Apple will sell $17 billion in debt in its first bond offering since 1996, as the company borrows funds to fuel its $100 billion capital rewards program.
Apple's bonds will amount to $17 billion, it was confirmed later on Tuesday by The Wall Street Journal. That number is in fact a new dollar amount record for a U.S. corporate offering.
The iPhone maker is planning to issue date with floating-rate notes maturing in 2016 and 2018, along with fixed-rate bonds with interest dates in 2016, 2018, 2023 and 2043, Apple revealed in a 424(b)(2) filing filing with the U.S. Securities and Exchange Commission on Tuesday.
There is strong demand for Apple bonds, which could allow the company to sell as much as $20 billion in debt, Tom Tucci of CIBC World Markets Corp. told Bloomberg. If Apple were to reach that number, it would be the largest dollar-denominated offering in history.
Apple has $145 billion in cash, but a majority of those funds are overseas and would need to be repatriated according to U.S. tax laws in order to be used for share repurchases. As a result, Apple has instead opted to borrow, in addition to using its domestic cash, to fund its $100 billion capital rewards program.
While Apple's bond sale could become the largest in history, the company's share repurchase authorization plans are already record setting. Apple plans to repurchase $60 billion in shares through the end of calendar 2015, accounting for the bulk of its $100 billion capital initiative.
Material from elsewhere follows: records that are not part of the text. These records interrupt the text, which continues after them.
-- ==== Sys2Proof/Machine/Hbm.lean ====
section
/-! DEFINITION. HBM bytes (spec/10_crown_engine.md R256 to R258, R273) and the descriptor and completion rings that every queue
of the crown uses (R259, R260). -/

namespace Sys2Proof.Machine

/-! ### Bytes -/

/-- HBM holds 640 GB (R256). -/
def hbmSize : Nat := 640000000000

/-- What an HBM byte that nothing has written reads as (log entry 4). -/
def hbmUnwritten : Nat → Byte := fun _ => Config.unwrittenByte

/-- The HBM byte at an address. -/
def Crown.hbmByte (c : Crown) (a : Nat) : Byte := c.hbm.get hbmUnwritten a

/-- `n` HBM bytes from an address on. -/
def Crown.hbmBytes (c : Crown) (a n : Nat) : List Byte := (List.range n).map (fun i => c.hbmByte (a + i))

/-- The controller that a byte lies on: 4 KiB stripes (R256). -/
def mcOf (a : Nat) : Nat := a / 4096 % 8

/-- The first bytes of the 128-byte units that a span of an address and a length touches. -/
def hbmUnits (s : Nat × Nat) : List Nat :=
  if s.2 = 0 then [] else (List.range ((s.1 + s.2 - 1) / 128 + 1 - s.1 / 128)).map (fun i => (s.1 / 128 + i) * 128)

/-- Each controller counts its units of the spans moved (R273; log entry 32). -/
def Crown.countUnits (c : Crown) (f : Nat → Fld) (l : List (Nat × Nat)) : Crown :=
  let us := l.flatMap hbmUnits
  (List.range 8).foldl (fun (c : Crown) k =>
    let n := (us.filter (fun a => mcOf a == k)).length
    if n = 0 then c else c.inc (f k) n) c

/-- An access beyond the address space is noted (R256). -/
def Crown.bound (c : Crown) (a n : Nat) : Crown := if n = 0 ∨ a + n ≤ hbmSize then c else { c with stray := true }

/-- A read of `n` bytes from an address on. -/
def Crown.touch (c : Crown) (a n : Nat) : Crown := (c.bound a n).countUnits BZ_MCc_RDB_COUNT [(a, n)]

/-- One byte written. -/
def Crown.hbmPut (c : Crown) (a : Nat) (b : Byte) : Crown := { c with hbm := c.hbm.set hbmUnwritten a b }

/-- Bytes written from an address on. -/
def Crown.hbmWrite (c : Crown) (a : Nat) (l : List Byte) : Crown :=
  let c := (c.bound a l.length).countUnits BZ_MCc_WRB_COUNT [(a, l.length)]
  (List.range l.length).foldl (fun (c : Crown) i => c.hbmPut (a + i) (l.getD i 0)) c

/-- Bytes whose values nothing gives: the output of a job that did not complete (R267, log entry 3). Nothing is accessed: an output that lies
beyond HBM has no bytes there. -/
def Crown.hbmVoid (c : Crown) (a n : Nat) : Crown :=
  let f := c.fresh
  let c := c.on (fun x => { x with fresh := x.fresh + n })
  (List.range n).foldl (fun (c : Crown) i => if a + i < hbmSize then c.hbmPut (a + i) (BitVec.ofNat 8 (Config.free (f + i))) else c) c

/-- Each controller counts what its ECC corrected while an operation read (R257); how much that is comes with no command (free values,
log entry 119). -/
def Crown.hbmCorrected (c : Crown) : Crown :=
  (List.range 8).foldl (fun (c : Crown) k =>
    let (n, c) := c.draw 32
    c.inc (BZ_MCc_CE_COUNT k) n) c

/-- A poisoned read is counted at the controller its byte lies on (R257); the fault does not carry the byte, so which of the eight it is
is a free value (log entry 119). -/
def Crown.poisoned (c : Crown) : Crown :=
  let (k, c) := c.draw 3
  c.inc (BZ_MCc_UE_COUNT k) 1

/-- Every controller reads READY (R257). -/
def Crown.hbmReady (c : Crown) : Bool := (List.range 8).all (fun k => c.g (BZ_MCc_STAT_STATE k) == 2)

/-- A 4 KiB page's first byte. -/
def pageAddr (p : Nat) : Nat := p * 4096

/-! ### Rings (R259, R260) -/

/-- Where the registers of a ring stand. -/
structure Ring where
  en : Fld
  size : Fld
  base : Fld
  head : Fld
  tail : Fld
  cplBase : Fld
  cplHead : Fld
  cplTail : Fld
  ovr : Fld
  /-- Bytes of a descriptor slot and of a completion slot. -/
  slot : Nat
  cslot : Nat
  deriving DecidableEq, Repr

/-- An engine or tree queue whose registers begin at `b`: slots of 128 or 64 bytes (R259, R499). -/
def jobRing (b : Nat) : Ring :=
  ⟨⟨b, 31, 31⟩, ⟨b, 19, 16⟩, ⟨b + 4, 27, 0⟩, ⟨b + 8, 15, 0⟩, ⟨b + 0xC, 15, 0⟩, ⟨b + 0x10, 27, 0⟩, ⟨b + 0x14, 15, 0⟩, ⟨b + 0x18, 15, 0⟩,
    ⟨b + 0x2C, 28, 28⟩, if b < 0xC0000 then 128 else 64, 64⟩

/-- The registers of engine queue `k`. -/
def eqBase (k : Nat) : Nat := BZ_EQk_CTRL k

/-- The registers of tree queue `k`. -/
def tqBase (k : Nat) : Nat := BZ_TQk_CTRL k

/-- Grove request ring `r` (R357). -/
def groveRing (r : Nat) : Ring :=
  ⟨BZ_GRVRr_CTRL_EN r, BZ_GRVRr_CTRL_SIZE_LOG r, BZ_GRVRr_BASE_PAGE r, BZ_GRVRr_HEAD_HEAD r, BZ_GRVRr_TAIL_TAIL r, BZ_GRVRr_CPL_BASE_PAGE r,
    BZ_GRVRr_CPL_HEAD_HEAD r, BZ_GRVRr_CPL_TAIL_TAIL r, BZ_GRVRr_CTRL_OVR r, 32, 32⟩

/-- Ring `r` of tenant view `v` (R499): 0 engine, 1 tree, 2 placement. -/
def viewRing (v r : Nat) : Ring :=
  ⟨BZ_Vv_RINGr_CTRL_EN v r, BZ_Vv_RINGr_CTRL_SIZE_LOG v r, BZ_Vv_RINGr_BASE_PAGE v r, BZ_Vv_RINGr_HEAD_HEAD v r, BZ_Vv_RINGr_TAIL_TAIL v r,
    BZ_Vv_RINGr_CPL_BASE_PAGE v r, BZ_Vv_RINGr_CPL_HEAD_HEAD v r, BZ_Vv_RINGr_CPL_TAIL_TAIL v r, BZ_Vv_RINGr_STAT_ERR v r, (if r = 0 then 128 else if r = 1 then 64 else 32), (if r = 2 then 32 else 64)⟩

/-- n: the ring's slots (R260); SIZE_LOG below 4 acts as 4. -/
def Crown.ringN (c : Crown) (r : Ring) : Nat := 2 ^ max 4 (c.g r.size)

/-- The difference of two free-running counters. -/
def cdiff (a b : Nat) : Nat := (a + 65536 - b % 65536) % 65536

/-- Descriptors in the request ring. -/
def Crown.ringHeld (c : Crown) (r : Ring) : Nat := cdiff (c.g r.tail) (c.g r.head)

/-- Free completion slots. -/
def Crown.cplFree (c : Crown) (r : Ring) : Nat := c.ringN r - cdiff (c.g r.cplTail) (c.g r.cplHead)

/-- The address of descriptor `i` after HEAD. -/
def Crown.slotAddr (c : Crown) (r : Ring) (i : Nat) : Nat := pageAddr (c.g r.base) + (c.g r.head + i) % c.ringN r * r.slot

/-- A write of TAIL (R260). -/
def Crown.writeTail (c : Crown) (r : Ring) (v : Nat) : Crown :=
  if cdiff (v % 65536) (c.g r.head) > c.ringN r then c.s r.ovr 1 else c.s r.tail v

/-- A write of CPL_HEAD (R260). -/
def Crown.writeCplHead (c : Crown) (r : Ring) (v : Nat) : Crown :=
  if cdiff (c.g r.cplTail) (v % 65536) > c.ringN r then c.s r.ovr 1 else c.s r.cplHead v

/-- `n` descriptors are read and HEAD advances past them. -/
def Crown.advanceHead (c : Crown) (r : Ring) (n : Nat) : Crown :=
  ((List.range n).foldl (fun (x : Crown) i => x.touch (c.slotAddr r i) r.slot) c).s r.head (c.g r.head + n)

/-- A completion record into the next slot, and CPL_TAIL advances (R265). -/
def Crown.writeCpl (c : Crown) (r : Ring) (rec_ : List Byte) : Crown :=
  let c := c.hbmWrite (pageAddr (c.g r.cplBase) + c.g r.cplTail % c.ringN r * r.cslot) rec_
  c.s r.cplTail (c.g r.cplTail + 1)

/-- A descriptor that the block's own unit posts in hardware: written into the slot at TAIL, and TAIL advances (R259); none when
the ring is full. -/
def Crown.postDesc (c : Crown) (r : Ring) (desc : List Byte) : Option Crown :=
  if c.ringHeld r ≥ c.ringN r then none
  else
    let c := c.hbmWrite (pageAddr (c.g r.base) + c.g r.tail % c.ringN r * r.slot) desc
    some (c.s r.tail (c.g r.tail + 1))

end Sys2Proof.Machine
end

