-- ==== Sys2Proof/Machine/PlanCost.lean ====
section
/-! DEFINITION. What a plan is predicted to cost a crown (spec/09_reduction_traffic.md R221, Table 9.3), from the configuration's leaf lists
and topology. -/

namespace Sys2Proof.Machine

/-! ### Leaf lists (R79, R401) -/

/-- What a LEAF_CFG list leaves in the registers the checker reads: membership words, group controls, TWIG_CTRL by Twig, the HP word
of each watch unit, and SEN_CTRL. -/
structure ListView where
  memAddr : Nat
  members : Tab Nat
  ctrl : Tab Nat
  data : Nat
  twigs : Tab Nat
  hp : Tab Nat
  sen : Nat
  deriving DecidableEq, Repr

/-- One entry of the list applied. -/
def ListView.apply (v : ListView) (off w : Nat) : ListView :=
  if off = TZ_SAP_MEM_ADDR then { v with memAddr := w }
  else if off = TZ_SAP_MEM_DATA then
    { v with members := v.members.set memberReset (v.memAddr % 512) w, memAddr := if bitOf v.memAddr 31 then putBits v.memAddr 8 0 (v.memAddr + 1) else v.memAddr }
  else if off = TZ_TWIG_CFG_DATA then { v with data := w }
  else if off = TZ_TWIG_CFG_ADDR then
    if bitOf w 31 && bitOf w 30 && w % 64 == 1 then { v with twigs := v.twigs.set (fun _ => 0) (bitsOf w 13 6) v.data } else v
  else if off = TZ_SEN_CTRL then { v with sen := w }
  else match famIx off 0x840 0x10 8 with
    | some g => { v with ctrl := v.ctrl.set (fun _ => 0) g w }
    | none => match famIx off 0x1408 0x10 32 with
      | some u => { v with hp := v.hp.set (fun _ => 0) u w }
      | none => v

/-- The registers after a list, from their reset values (R85). -/
def viewList (l : List (Nat × Nat)) : ListView :=
  l.foldl (fun (v : ListView) e => v.apply e.1 e.2)
    ⟨0, [], [(0, 0x800003E8)], 0, [], (List.range 32).filterMap (fun u =>
      let w := (resetOf leafTable (0x1408 + 0x10 * u)).toNat
      if w = 0 then none else some (u, w)), (resetOf leafTable TZ_SEN_CTRL).toNat⟩

/-- A group's PERIOD in µs; none while it is disabled or out of range (R77). -/
def ListView.period (v : ListView) (g : Nat) : Option Nat :=
  let w := v.ctrl.get (fun _ => 0) g
  let p := w % 2 ^ 24
  if bitOf w 31 && decide (5 ≤ p) && decide (p ≤ 16000000) then some p else none

/-- Members of a group among the counters of `n` Twigs. -/
def ListView.count (v : ListView) (g n : Nat) : Nat :=
  (numsWhere (16 * n) (fun i =>
    let e := bitsOf (v.members.get memberReset (i / 8)) (4 * (i % 8) + 3) (4 * (i % 8))
    bitOf e 3 && e % 8 == g)).length

/-- The largest number of bin readings a sweep of a group can take: 16 for each Twig whose bins it reads (R69, R73). -/
def ListView.bins (v : ListView) (g n : Nat) : Nat :=
  16 * (numsWhere n (fun t =>
    let w := v.twigs.get (fun _ => 0) t
    bitOf w 0 && bitsOf w 6 4 == g)).length

/-- The tray crowns at and below a node. -/
def traysBelow (img : List Byte) (node : Nat) : List Nat :=
  let kids := fun c => ((List.range 64).filter (fun p => (topoPort img c p).kind == 1)).map (fun p => childWord c (topoPort img c p).num)
  match nodeLevel node with
  | 1 => [node]
  | 2 => kids node
  | _ => (kids node).flatMap kids

/-! ### Plans (R221) -/

/-- A plan as its bytes spell it. -/
def planOf (raw : List Byte) : PlanSlot := { raw := raw, next := 0, mode := 0, preLog := 0, change := none, widx := 0, used := 0, cost := 0 }

/-- A bin series. -/
def PlanSlot.binned (p : PlanSlot) : Bool := p.xform == 0 && (p.skind == 2 || p.skind == 3)

/-- Group keys a plan can have in one window at a crown; a tag is bounded by 16 bins per member, at most 4,096 groups (R69, R219). -/
def planKeys (img : List Byte) (node : Nat) (p : PlanSlot) : Nat :=
  let n := (leavesBelow img node).length
  match p.groupBy with
  | 0 => 1
  | 1 => (traysBelow img node).length
  | 2 => if nodeLevel node = 3 then ((List.range 64).filter (fun q => (topoPort img node q).kind == 1)).length else 1
  | 5 => n
  | _ => min 4096 (16 * n)

/-- Bytes of an AGG record of a plan (Table 9.4). -/
def aggBytes (p : PlanSlot) : Nat :=
  48 + 12 * b2n (bitOf p.ops 0) + 16 * b2n (bitOf p.ops 1) + 16 * b2n (bitOf p.ops 2) + 32 * b2n (bitOf p.ops 3) + 1036 * b2n (bitOf p.ops 4)
    + (if bitOf p.ops 5 then 4 + 16 * p.kTop else 0)

/-- The members of a plan below a tray crown: its leaves, and its self leaf when SCOPE names it (Table 9.2). -/
def planMembers (img : List Byte) (node : Nat) (p : PlanSlot) : List Nat :=
  leavesBelow img node ++ (if nodeLevel node = 1 ∧ sameNode p.scope node then [selfLeafWord node] else [])

/-- Values that the members of a plan give in one window at a tray crown. -/
def planValues (img : List Byte) (node : Nat) (p : PlanSlot) : Nat := (planMembers img node p).length * (if p.binned then 16 else 1)

/-- The sampling group of a counter; its membership entry's group, whether or not it is a member (R77). -/
def ListView.groupOf (v : ListView) (i : Nat) : Nat := bitsOf (v.members.get memberReset (i / 8)) (4 * (i % 8) + 3) (4 * (i % 8)) % 8

/-- The groups whose sweeps bring a plan its readings: of the counter, and of DEN_INDEX for RATIO; of a Twig's bins; of SENSOR snapshots for
GAUGE, none while they are off (R73, R77, R96, R211). -/
def ListView.groupsOf (v : ListView) (p : PlanSlot) : List Nat :=
  if p.xform = 2 then (if bitOf v.sen 11 then [bitsOf v.sen 10 8] else [])
  else if p.xform = 1 then [v.groupOf p.index, v.groupOf p.den]
  else if p.binned then [bitsOf (v.twigs.get (fun _ => 0) p.index) 6 4]
  else [v.groupOf p.index]

/-- Readings per 10^6 s that a plan's series bring to a tray crown, from the sampling groups' periods (R221). -/
def planReadings (img : List Byte) (node : Nat) (p : PlanSlot) : Nat :=
  (planMembers img node p).foldl (fun a l =>
    let v := viewList (leafList img (listOfLeaf img l))
    (v.groupsOf p).foldl (fun a g => match v.period g with
      | none => a
      | some us => a + (if p.binned then 16 else 1) * 1000000000000 / us) a) 0

/-- Slots per 10^6 s that a plan is predicted to cost a crown in NORMAL mode (Table 9.3). -/
def planSlotRate (img : List Byte) (node : Nat) (p : PlanSlot) : Nat :=
  let win := max 1 p.win
  let keys := planKeys img node p
  let emit := keys * ceilDiv (aggBytes p) 64
  let kids := ((List.range 64).filter (fun q => (topoPort img node q).kind == 1)).length
  if nodeLevel node = 1 then
    planReadings img node p + (planValues img node p * insertSlots p.ops + emit) * 1000000000000 / win
  else (kids * (if p.groupBy = 0 ∨ p.groupBy > 2 then keys else 1) * mergeSlots p.ops p.kTop + emit) * 1000000000000 / win

end Sys2Proof.Machine
end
The remaining money will be used by Apple's quarterly dividend, which was bumped 15 percent last week to $3.05 per common share.
"We are very fortunate to be in a position to more than double the size of the capital return program we announced last year," Apple CEO Tim Cook said in a statement. "We believe so strongly that repurchasing our shares represents an attractive use of our capital that we have dedicated the vast majority of the increase in our capital return program to share repurchases."